We did not identify Ty1 or Ty2 elements in the S. uvarum sub-genome of these hybrid strains, consistent with the previously identified absence of full length Ty1 or Ty2 elements in the reference genome of S. uvarum (fig. 1, supplementary figs. S2–S4, Supplementary Material online). This furthermore suggests that new insertions do not occur early in the outgrowth of the colony from a single hybrid zygote.

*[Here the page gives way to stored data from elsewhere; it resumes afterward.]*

-- ==== Sys2Proof/Machine/Operands.lean ====
section
/-! DEFINITION. The operand forms: the one addressing mode, base plus sign-extended offset (R130, R160), the extension
of a loaded value (R9), and the load and store operations the instructions share (R130, R160). -/

namespace Sys2Proof.Machine

/-- `sext_N(v)`: the low N bits of v, bit N-1 copied into the bits above (R9). -/
def sext (n : Nat) (v : Word) : Word := (v.setWidth n).signExtend 64

/-- `zext_N(v)`: the low N bits of v, the bits above zero (R9). -/
def zext (n : Nat) (v : Word) : Word := (v.setWidth n).setWidth 64

/-- The effective address `x[rs1] +64 imm`, modulo 2^64 (R130, R160, D4). -/
def effectiveAddress (s : State) (rs1 : RegIdx) (imm : Word) : Word := add64 (s.readReg rs1) imm

/-- Every LOAD (R130): the base is read, the access is made, and only then rd is written with the extended value; a
fault of the access leaves rd unwritten (R12, R206). -/
def load (w : Width) (extend : Word → Word) (rd rs1 : RegIdx) (imm : Word) (s : State) :
    Host.Outcome State Fault Refusal :=
  match memRead s (effectiveAddress s rs1 imm) w with
  | .error f => .next (s.raise f)
  | .ok raw => .next (s.writeReg rd (extend raw))

/-- Every STORE (R160): base and value are read, and the access writes the low bytes of the value or faults with no
byte written. -/
def store (w : Width) (rs1 rs2 : RegIdx) (imm : Word) (s : State) : Host.Outcome State Fault Refusal :=
  match memWrite s (effectiveAddress s rs1 imm) w (s.readReg rs2) with
  | .error f => .next (s.raise f)
  | .ok s' => .next s'

end Sys2Proof.Machine
end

We next sought to identify if we could induce transposition and detect novel insertions in a hybrid genome, and in particular, if insertions would occur in the S. uvarum sub-genome. We used a marked Ty1 element, Ty1his3AI on a plasmid under galactose induced expression (Curcio and Garfinkel 1991). This construct has a full-length Ty1 element with a HIS3 reporter gene interrupted with an artificial intron. Upon transposition, the intron is spliced out, restoring functionality to HIS3 and allowing detection of transposition events by growth on media lacking histidine (supplementary fig. S5, Supplementary Material online). We sequenced two replicates of a pool of His+ colonies and detected 23,693 and 31,083 reads mapping to the S. cerevisiae sub-genome, and 33,427 and 45,272 reads mapping to the S. uvarum sub-genome. We identified 93 and 122 insertions in the S. cerevisiae sub-genome respectively (with 50+ reads, supplementary table S6, Supplementary Material online, fig. 1, supplementary figs. S6 and S7, Supplementary Material online), with many of these sites differing from those identified in the control and high-Ty hybrid. A similar number of insertions were identified in the S. uvarum sub-genome, with 121 and 109 insertions detected, respectively (fig. 1, supplementary figs. S6, S7, and table S7, Supplementary Material online). These results suggest that Ty1 is equally likely to insert into either S. cerevisiae or S. uvarum genomes.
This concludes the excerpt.